Exercise.
Starting at the line containing "(leaveFull s).peers c = s.peers c := by" and ending at the line containing "by simp [refresh]", print every line of the material below exactly, both ends included, and stop there.

━━━━━━━━━━━━━━━━

@[simp] theorem append_peers (r : Append) (s : State) (c : BayNo) : (append r s).peers c = s.peers c := by
  simp [append]

@[simp] theorem appendLink_peers (online : Bool) (s : State) (c : BayNo) :
    (appendLink online s).peers c = s.peers c := by
  simp [appendLink]

@[simp] theorem leaveFull_peers (s : State) (c : BayNo) : (leaveFull s).peers c = s.peers c := by
  unfold leaveFull; split <;> simp

@[simp] theorem refresh_peers (b : BayNo) (s : State) : (refresh b s).peers b = s.peers b := by simp [refresh]

@[simp] theorem sound_peers (x : Tone) (b : BayNo) (s : State) (c : BayNo) : (sound x b s).peers c = s.peers c := by
  exact s.modBay_peers_all _ _ _ fun _ => rfl

@[simp] theorem refuse_peers (code : Code) (b : BayNo) (s : State) : (refuse code b s).peers b = s.peers b := by
  simp [refuse]

@[simp] theorem clearOverlay_peers (b : BayNo) (s : State) : (clearOverlay b s).peers b = s.peers b := by
  simp [clearOverlay]

@[simp] theorem recomputeMask_peers (b : BayNo) (s : State) (c : BayNo) :
    (recomputeMask b s).peers c = s.peers c := by
  exact s.modBay_peers_all _ _ _ fun _ => rfl

@[simp] theorem changeTube_peers (b : BayNo) (t : TubeNo) (f : Tube → Tube) (s : State) (c : BayNo) :
    (changeTube b t f s).peers c = s.peers c := by
  simp [changeTube]

@[simp] theorem startPulse_peers (b : BayNo) (s : State) : (startPulse b s).peers b = s.peers b := by
  simp [startPulse]

@[simp] theorem requestReturn_peers (b : BayNo) (s : State) : (requestReturn b s).peers b = s.peers b := by
  unfold requestReturn; split <;> simp

@[simp] theorem routeEscrow_peers (b : BayNo) (s : State) : (routeEscrow b s).peers b = s.peers b := by
  simp [routeEscrow]

@[simp] theorem askBox_peers (b : BayNo) (s : State) : (askBox b s).peers b = s.peers b := by
  unfold askBox; (repeat' split) <;> simp

@[simp] theorem closePeriod_peers (b : BayNo) (s : State) (c : BayNo) : (closePeriod b s).peers c = s.peers c := by
  exact s.modBay_peers_all _ _ _ fun _ => rfl

@[simp] theorem removeBox_peers (b : BayNo) (s : State) : (removeBox b s).peers b = s.peers b := by simp [removeBox]

@[simp] theorem insertBox_peers (b : BayNo) (s : State) : (insertBox b s).peers b = s.peers b := by simp [insertBox]

@[simp] theorem stopPayout_peers (b : BayNo) (s : State) (c : BayNo) : (stopPayout b s).peers c = s.peers c := by
  simp [stopPayout]

@[simp] theorem planPayout_peers (b : BayNo) (s : State) (c : BayNo) : (planPayout b s).1.peers c = s.peers c := by
  simp only [planPayout]; (repeat' split) <;> simp

@[simp] theorem nextDrive_peers (b : BayNo) (s : State) (c : BayNo) : (nextDrive b s).1.peers c = s.peers c := by
  unfold nextDrive; (repeat' split) <;> simp

@[simp] theorem startPayout_peers (b : BayNo) (r : Requester) (amount : Nat) (s : State) (c : BayNo) :
    (startPayout b r amount s).1.peers c = s.peers c := by
  simp [startPayout]

@[simp] theorem placeRequest_peers (b : BayNo) (s : State) (c : BayNo) : (placeRequest b s).peers c = s.peers c := by
  rfl

@[simp] theorem runJob_peers (b : BayNo) (s : State) : (runJob b s).1.peers b = s.peers b := by
  simp only [runJob]; (repeat' split) <;> simp

@[simp] theorem startJob_peers (b : BayNo) (j : Job) (s : State) : (startJob b j s).1.peers b = s.peers b := by
  simp only [startJob]; (repeat' split) <;> simp

@[simp] theorem keepReceipt_peers (b : BayNo) (j : Job) (o : ReceiptOutcome) (s : State) (c : BayNo) :
    (keepReceipt b j o s).peers c = s.peers c := by
  unfold keepReceipt; (repeat' split) <;> first | rfl | exact s.modBay_peers_all _ _ _ fun _ => rfl

@[simp] theorem finishJob_peers (b : BayNo) (o : ReceiptOutcome) (s : State) :
    (finishJob b o s).1.peers b = s.peers b := by
  unfold finishJob
  split
  · rfl
  · split
    · simp
    · dsimp only
      split
      · simp
      · next w _ =>
        split <;>
        · next h =>
          have k := congrArg (·.1.peers b) h
          rw [startJob_peers] at k
          simpa using k.symm

@[simp] theorem driveJob_peers (b : BayNo) (s : State) : (driveJob b s).1.peers b = s.peers b := by
  unfold driveJob; split <;> next h => simpa [h] using runJob_peers b s

@[simp] theorem requestJob_peers (b : BayNo) (j : Job) (s : State) :
    (requestJob b j s).1.peers b = s.peers b := by
  unfold requestJob; split
  · split <;> next h => simpa [h] using startJob_peers b j s
  · simp

@[simp] theorem abortJob_peers (b : BayNo) (s : State) : (abortJob b s).peers b = s.peers b := by simp [abortJob]

@[simp] theorem cutJob_peers (b : BayNo) (s : State) : (cutJob b s).1.peers b = s.peers b := by simp [cutJob]

@[simp] theorem handCommand_peers (cmd : CardCommand) (owner : CommandOwner) (b : BayNo) (s : State) (c : BayNo) :
    (handCommand cmd owner b s).peers c = s.peers c := by
  simp [handCommand]

@[simp] theorem emptySlot_peers (b : BayNo) (s : State) (c : BayNo) : (emptySlot b s).peers c = s.peers c := by
  simp [emptySlot]

@[simp] theorem presentRead_peers (b : BayNo) (s : State) (c : BayNo) : (presentRead b s).peers c = s.peers c := by
  unfold presentRead; split <;> simp

@[simp] theorem startExchange_peers (p : Purpose) (req : Option WriteRequest) (b : BayNo) (s : State) (c : BayNo) :
    (startExchange p req b s).peers c = s.peers c := by
  simp [startExchange]

@[simp] theorem endAuth_peers (b : BayNo) (s : State) : (endAuth b s).peers b = s.peers b := by
  unfold endAuth; split <;> simp

@[simp] theorem endExchange_peers (b : BayNo) (s : State) : (endExchange b s).peers b = s.peers b := by
  simp [endExchange]

@[simp] theorem removeTear_peers (serial : BitVec 32) (s : State) (c : BayNo) :
    (removeTear serial s).peers c = s.peers c := by
  rfl

@[simp] theorem dropOwnEntry_peers (b : BayNo) (s : State) (c : BayNo) : (dropOwnEntry b s).peers c = s.peers c := by
  rfl

@[simp] theorem changeOwner_peers (b : BayNo) (o : TearOwner) (s : State) (c : BayNo) :
    (changeOwner b o s).peers c = s.peers c := by
  rfl

@[simp] theorem closeTear_peers (t : Tear) (resolution : Resolution) (resolver : Option BayNo) (reason : TearReason) (s : State) (c : BayNo) :
    (closeTear t resolution resolver reason s).peers c = s.peers c := by
  simp [closeTear]

@[simp] theorem formTear_peers (b : BayNo) (s : State) : (formTear b s).peers b = s.peers b := by
  unfold formTear; (repeat' split) <;> simp

@[simp] theorem issueWrite_peers (b : BayNo) (s : State) : (issueWrite b s).peers b = s.peers b := by
  unfold issueWrite; split <;> simp

@[simp] theorem issueReapplication_peers (t : Tear) (v : CardValues) (b : BayNo) (s : State) :
    (issueReapplication t v b s).peers b = s.peers b := by
  simp [issueReapplication]

@[simp] theorem resolve_peers (serial : BitVec 32) (b : BayNo) (s : State) (c : BayNo) :
    (resolve serial b s).peers c = s.peers c := by
  simp [resolve]

@[simp] theorem presentAgain_peers (b : BayNo) (s : State) (c : BayNo) : (presentAgain b s).peers c = s.peers c := by
  unfold presentAgain; rw [presentRead_peers]; exact s.modBay_peers_all _ _ _ fun _ => rfl

@[simp] theorem withdrawCommand_peers (b : BayNo) (s : State) (c : BayNo) :
    (withdrawCommand b s).peers c = s.peers c := by
  simp [withdrawCommand]

@[simp] theorem resumeAt_peers (serial : BitVec 32) (b : BayNo) (s : State) (c : BayNo) :
    (resumeAt serial b s).peers c = s.peers c := by
  unfold resumeAt; split <;> simp

@[simp] theorem resume_peers (serial : BitVec 32) (s : State) (c : BayNo) :
    (resume serial s).peers c = s.peers c := by
  exact forBays_peers _ _ (by simp) s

━━━━━━━━━━━━━━━━

Expected output.
@[simp] theorem leaveFull_peers (s : State) (c : BayNo) : (leaveFull s).peers c = s.peers c := by
  unfold leaveFull; split <;> simp

@[simp] theorem refresh_peers (b : BayNo) (s : State) : (refresh b s).peers b = s.peers b := by simp [refresh]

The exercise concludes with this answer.